I've shown two ways to use the scores: by summing the scores across the parse, and by taking the minimum score assigned to a move. The minimum score possibly makes more sense, but neither are really good indications of parse quality. Again, that wasn't part of the objective function of the current model. We can either train the parser's decision model in a different way to be better at that task, or we can train a distinct model to estimate P(parse | sentence), or we can train a model to estimate P(sentence, parse), for situations where you want to know whether the input sentence was ungrammatical or noisy.


import numpy as np
import plac
import spacy.en

def get_scores(nlp, text, force_tag=None):
    probs = []
    tokens = nlp.tokenizer(text)
    nlp.tagger(tokens)
    if force_tag:
        tags = [force_tag] + [w.tag_ for w in tokens[1:]]
        nlp.tagger.tag_from_strings(tokens, tags)
    with nlp.parser.step_through(tokens) as state:
        while not state.is_final:
            action = state.predict()
            probs.append(max(state.eg.scores))
            state.transition(action)
    return tokens, probs

def main():
    nlp = spacy.en.English()
    toks, probs = get_scores(nlp, u'Communicate your ideas clearly.', force_tag='NN')
    print([w.tag_ for w in toks])
    print(min(probs), sum(probs))
    toks, probs = get_scores(nlp, u'Communicate your ideas clearly.', force_tag='VB')
    print(min(probs), sum(probs))
    print([w.tag_ for w in toks])
    toks, probs = get_scores(nlp, u'Communicate your ideas clearly.', force_tag='NNP')
    print(min(probs))
    print([w.tag_ for w in toks])

if __name__ == '__main__':
    plac.call(main)

Produces:

[u'NN', u'PRP$', u'NNS', u'RB', u'.']
(231.49497985839844, 2340.7755584716797)
(334.1315612792969, 2806.1406860351562)
[u'VB', u'PRP$', u'NNS', u'RB', u'.']
252.046356201
[u'NNP', u'PRP$', u'NNS', u'RB', u'.']
bittlingmayer commented 8 years ago

This is very helpful for our purposes, thank you.

I am curious if these types of signals are useful to other clients. (I can understand the appeal of a minimal library, not just in terms of pruning/performance but in terms of the APIs.)

Re whether this is a question of parsing or of lemmatisation, yes, pardon.

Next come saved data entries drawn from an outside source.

-- ==== Sys2Proof/Laws/Settle.lean ====
section
/-! SUPPORT. What ends every event: `settle` and `finish` leave the figures that follow as their rules make them, and change
nothing else. -/

namespace Sys2Proof.Machine

/-! ### What `settle` keeps of the mode controller and the output stage -/

@[simp] theorem State.settle_ctl_mode (s : State) : s.settle.ctl.mode = s.ctl.mode := rfl
@[simp] theorem State.settle_ctl_standbyReturn (s : State) : s.settle.ctl.standbyReturn = s.ctl.standbyReturn := rfl
@[simp] theorem State.settle_ctl_ignitionTimer (s : State) : s.settle.ctl.ignitionTimer = s.ctl.ignitionTimer := rfl
@[simp] theorem State.settle_ctl_warmupTimer (s : State) : s.settle.ctl.warmupTimer = s.ctl.warmupTimer := rfl
@[simp] theorem State.settle_ctl_restTimer (s : State) : s.settle.ctl.restTimer = s.ctl.restTimer := rfl
@[simp] theorem State.settle_ctl_queue (s : State) : s.settle.ctl.queue = s.ctl.queue := rfl
@[simp] theorem State.settle_ctl_overrun (s : State) : s.settle.ctl.overrun = s.ctl.overrun := rfl
@[simp] theorem State.settle_ctl_discard (s : State) : s.settle.ctl.discard = s.ctl.discard := rfl
@[simp] theorem State.settle_ctl_requested (s : State) : s.settle.ctl.requested = s.ctl.requested := rfl
@[simp] theorem State.settle_ctl_limit (s : State) : s.settle.ctl.limit = s.ctl.limit := rfl
@[simp] theorem State.settle_ctl_select0 (s : State) : s.settle.ctl.select0 = s.ctl.select0 := rfl
@[simp] theorem State.settle_ctl_select1 (s : State) : s.settle.ctl.select1 = s.ctl.select1 := rfl
@[simp] theorem State.settle_ctl_sprayOn (s : State) : s.settle.ctl.sprayOn = s.ctl.sprayOn := rfl
@[simp] theorem State.settle_ctl_sprayRate (s : State) : s.settle.ctl.sprayRate = s.ctl.sprayRate := rfl
@[simp] theorem State.settle_ctl_faults (s : State) : s.settle.ctl.faults = s.ctl.faults := rfl
@[simp] theorem State.settle_ctl_linkCount (s : State) : s.settle.ctl.linkCount = s.ctl.linkCount := rfl
@[simp] theorem State.settle_ctl_brush0Count (s : State) : s.settle.ctl.brush0Count = s.ctl.brush0Count := rfl
@[simp] theorem State.settle_ctl_brush1Count (s : State) : s.settle.ctl.brush1Count = s.ctl.brush1Count := rfl
@[simp] theorem State.settle_ctl_sprayCount (s : State) : s.settle.ctl.sprayCount = s.ctl.sprayCount := rfl
@[simp] theorem State.settle_ctl_recovery (s : State) (k : Counted) :
    s.settle.ctl.recovery k = s.ctl.recovery k := by cases k <;> rfl
@[simp] theorem State.settle_ctl_record (s : State) (src : Source) : s.settle.ctl.record src = s.ctl.record src := rfl
@[simp] theorem State.settle_ctl_recordState (s : State) (src : Source) :
    s.settle.ctl.recordState src = s.ctl.recordState src := rfl
@[simp] theorem State.settle_ctl_contrib (s : State) : s.settle.ctl.contrib = s.contributions := rfl
@[simp] theorem State.settle_ctl_silentCount (s : State) : s.settle.ctl.silentCount = s.silentExpected := rfl

@[simp] theorem State.settle_out_lift0 (s : State) : s.settle.out.lift0 = s.out.lift0 := rfl
@[simp] theorem State.settle_out_float0 (s : State) : s.settle.out.float0 = s.out.float0 := rfl
@[simp] theorem State.settle_out_lift1 (s : State) : s.settle.out.lift1 = s.out.lift1 := rfl
@[simp] theorem State.settle_out_float1 (s : State) : s.settle.out.float1 = s.out.float1 := rfl
@[simp] theorem State.settle_out_nozzle1 (s : State) : s.settle.out.nozzle1 = s.out.nozzle1 := rfl
@[simp] theorem State.settle_out_nozzle2 (s : State) : s.settle.out.nozzle2 = s.out.nozzle2 := rfl
@[simp] theorem State.settle_out_nozzle3 (s : State) : s.settle.out.nozzle3 = s.out.nozzle3 := rfl
@[simp] theorem State.settle_out_nozzle4 (s : State) : s.settle.out.nozzle4 = s.out.nozzle4 := rfl
@[simp] theorem State.settle_out_parkRelease (s : State) : s.settle.out.parkRelease = s.out.parkRelease := rfl
@[simp] theorem State.settle_out_boost (s : State) : s.settle.out.boost = s.out.boost := rfl
@[simp] theorem State.settle_out_spare (s : State) : s.settle.out.spare = s.out.spare := rfl
@[simp] theorem State.settle_out_supply (s : State) : s.settle.out.supply = s.out.supply := rfl
@[simp] theorem State.settle_out_startTimer (s : State) : s.settle.out.startTimer = s.out.startTimer := rfl
@[simp] theorem State.settle_out_releaseTimer (s : State) : s.settle.out.releaseTimer = s.out.releaseTimer := rfl
@[simp] theorem State.settle_out_late (s : State) : s.settle.out.late = s.out.late := rfl
@[simp] theorem State.settle_out_forcing (s : State) : s.settle.out.forcing = s.forcingOn := rfl
@[simp] theorem State.settle_out_coil (s : State) (c : Coil) :
    s.settle.out.coil c = (s.out.coil c).forced s.forcingOn := by cases c <;> rfl
@[simp] theorem CoilOut.forced_shadow (x : CoilOut) (f : Bool) : (x.forced f).shadow = x.shadow := by cases f <;> rfl
@[simp] theorem CoilOut.forced_duty (x : CoilOut) (f : Bool) : (x.forced f).duty = x.duty := by cases f <;> rfl
@[simp] theorem CoilOut.forced_shortOff (x : CoilOut) (f : Bool) : (x.forced f).shortOff = x.shortOff := by cases f <;> rfl
@[simp] theorem CoilOut.forced_openArmed (x : CoilOut) (f : Bool) : (x.forced f).openArmed = x.openArmed := by cases f <;> rfl
@[simp] theorem CoilOut.forced_start (x : CoilOut) (f : Bool) : (x.forced f).start = x.start := by cases f <;> rfl

/-- The standing contributions do not read the contributions they replace. -/
theorem State.contributions_settle (s : State) : s.settle.contributions = s.contributions := rfl

/-- After `settle` every figure that follows is as its rule makes it. -/
theorem State.settle_settled (s : State) : s.settle.Settled := ⟨rfl, rfl, rfl, rfl, rfl⟩

/-- Building a frame leaves the figures that follow as they are. -/
theorem State.Settled.buildFrame {s : State} (h : s.Settled) : s.buildFrame.Settled :=
  ⟨h.contrib, h.cap, h.silent, h.lamp, h.forcing⟩

/-- After every event the figures that follow are as their rules make them. -/
theorem State.finish_settled (b : LinkState) (s : State) : (s.finish b).Settled := by
  unfold State.finish
  dsimp only
  split
  · exact s.settle_settled.buildFrame
  · exact s.settle_settled

/-- Time and the switched inputs do not bear on the figures that follow. -/
theorem State.Settled.arrive {s : State} (h : s.Settled) (m : Moment) : (s.arrive m).Settled :=
  ⟨h.contrib, h.cap, h.silent, h.lamp, h.forcing⟩

/-- A state whose figures already follow, and whose forced outputs already stand off, is left as it is by `settle`. -/
theorem State.Settled.settle_eq {s : State} (h : s.Settled) (ho : s.out.Wf) : s.settle = s := by
  obtain ⟨h1, h2, h3, h4, h5⟩ := h
  have hf : ∀ c, (s.out.coil c).forced s.forcingOn = s.out.coil c := by
    intro c
    have := ho.forced
    rw [h5] at this
    unfold CoilOut.forced
    split
    · obtain ⟨ha, hb⟩ := this ‹_› c
      cases hx : s.out.coil c
      simp_all
    · rfl
  have hc : s.settle.ctl = s.ctl := by
    have e : s.settle.ctl =
        { s.ctl with
          contrib := s.contributions, ownCap := s.syncContributions.composeCap, silentCount := s.silentExpected } := rfl
    rw [e]
    have : s.syncContributions = s := by
      unfold State.syncContributions State.setCtl
      rw [← h1]
    rw [this, ← h1, ← h2, ← h3]
  have hd : s.settle.out = s.out := by
    have e : s.settle.out = { s.out.force s.forcingOn with faultLamp := s.lampLevel } := rfl
    rw [e, ← h4, ← h5]
    have a := hf .driveF; have b := hf .driveR; have c := hf .brush0; have d := hf .brush1; have f := hf .pump
    rw [← h5] at a b c d f
    unfold Outputs.force
    simp only [Outputs.coil] at a b c d f
    rw [a, b, c, d, f]
  have e : s.settle = { s with ctl := s.settle.ctl, out := s.settle.out } := rfl
  rw [e, hc, hd]

/-- With nothing takeable at the head, nothing is taken. -/
theorem State.takeDue_of_not_takeable {s : State} (h : s.takeable = false) : s.takeDue = s := by
  unfold State.takeDue
  cases s.ctl.queue.length <;> simp [State.takes, h]

/-- An event whose condition does not hold takes what is takeable and lets time pass, and nothing else. -/
theorem State.event_not_due {s : State} {m : Moment} {due : State → Bool} {eff : State → State}
    (h : due (s.takeDue.arrive m) = false) : s.event m due eff = s.takeDue.arrive m := by simp [State.event, h]

/-- An event whose condition holds takes its effect, and then what follows is set. -/
theorem State.event_due {s : State} {m : Moment} {due : State → Bool} {eff : State → State}
    (h : due (s.takeDue.arrive m) = true) :
    s.event m due eff = (eff (s.takeDue.arrive m)).finish s.takeDue.link.state := by
  simp [State.event, h]

/-- The row of a kind of command, with a head of that kind and at the moment at which it became takeable: the head is taken. -/
theorem State.takeEvent_due {s : State} {m : Moment} {due : State → Bool} (h : due s = true) (h0 : m.dt = 0) :
    s.takeEvent m due = s.takeOne.arrive m := by simp [State.takeEvent, h, h0]

/-- A row that comes later finds all that is takeable taken. -/
theorem State.takeEvent_late {s : State} {m : Moment} {due : State → Bool} (h0 : m.dt ≠ 0) :
    s.takeEvent m due = s.takeDue.arrive m := by simp [State.takeEvent, h0]

/-- The row of a kind of command, with another head: what is takeable is taken, and time passes. -/
theorem State.takeEvent_not_due {s : State} {m : Moment} {due : State → Bool} (h : due s = false) :
    s.takeEvent m due = s.takeDue.arrive m := by simp [State.takeEvent, h]

/-- What a take is: a MODE command, or a command of another kind, taken by its effect, and then what follows is set. -/
theorem State.takeOne_cases {s : State} (h : s.takeable = true) :
    (s.headMode.isSome = true ∧ s.takeOne = s.takeHeadMode.finish s.link.state) ∨
      ∃ k, s.headIs k = true ∧ s.takeOne = s.takeHead.finish s.link.state := by
  unfold State.takeOne
  by_cases hm : s.headMode.isSome = true
  · exact .inl ⟨hm, by rw [if_pos hm]⟩
  · refine .inr ?_
    rw [if_neg hm]
    obtain ⟨k, hk⟩ : ∃ k, s.headOther = some k := by
      simpa [State.takeable, hm, Option.isSome_iff_exists] using h
    unfold State.headIs
    rw [hk]
    cases k with
    | mode c => unfold State.headOther at hk; split at hk <;> try cases hk
                split at hk <;> simp_all
    | direction c => exact ⟨.direction, rfl, rfl⟩
    | limit c => exact ⟨.limit, rfl, rfl⟩
    | brush c => exact ⟨.brush, rfl, rfl⟩
    | spray c d => exact ⟨.spray, rfl, rfl⟩
    | clear => exact ⟨.clear, rfl, rfl⟩
    | wake => exact ⟨.wake, rfl, rfl⟩

/-- The link after an event: as its effect left it, or, newly ACTIVE, with its frame built and its period running (R111). -/
theorem State.finish_link (b : LinkState) (s : State) :
    (s.finish b).link =
      if s.link.state = .active ∧ b ≠ .active then
        { s.link with
          pending := some { snap := s.settle.snapshot, discard := s.ctl.discard }, periodTimer := some s.now }
      else s.link := by
  unfold State.finish
  dsimp only
  rw [State.settle_link]
  split <;> rfl

/-- Whatever the event, the link state is what its effect left. -/
@[simp] theorem State.finish_link_state (b : LinkState) (s : State) : (s.finish b).link.state = s.link.state := by
  rw [State.finish_link]; split <;> rfl

/-- The link after an event that began with the link in the state its effect leaves: as its effect left it. -/
theorem State.finish_link_of_state {b : LinkState} {s : State} (h : s.link.state = b) : (s.finish b).link = s.link := by
  rw [State.finish_link, if_neg]
  rintro ⟨h1, h2⟩
  exact h2 (h ▸ h1)

/-- What `settle` leaves of the mode controller and of the output stage. -/
@[simp] theorem State.settle_ctl_bare (s : State) : s.settle.ctl.bare = s.ctl.bare := rfl
@[simp] theorem CoilOut.forced_bare (x : CoilOut) (f : Bool) : (x.forced f).bare = x.bare := by cases f <;> rfl
@[simp] theorem State.settle_out_bare (s : State) : s.settle.out.bare = s.out.bare := by
  have e : s.settle.out = { s.out.force s.forcingOn with faultLamp := s.lampLevel } := rfl
  rw [e]
  simp [Outputs.bare, Outputs.force]
@[simp] theorem State.settle_out_butDrive (s : State) : s.settle.out.butDrive = s.out.butDrive := by
  unfold Outputs.butDrive; rw [State.settle_out_bare]
@[simp] theorem State.settle_out_butArms (s : State) : s.settle.out.butArms = s.out.butArms := by
  unfold Outputs.butArms; rw [State.settle_out_bare]
@[simp] theorem State.settle_out_butSpray (s : State) : s.settle.out.butSpray = s.out.butSpray := by
  unfold Outputs.butSpray; rw [State.settle_out_bare]

end Sys2Proof.Machine
end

I was trying to take on the more straightforward topic, but a bit more parse functionality will indeed void the need for more lemmatisation functionality.

Unfortunately we are little too early-stage right now to take you up on the consulting offer. If things go well then there will be plenty down the road.

lock[bot] commented 6 years ago

This thread has been automatically locked since there has not been any recent activity after it was closed. Please open a new issue for related bugs.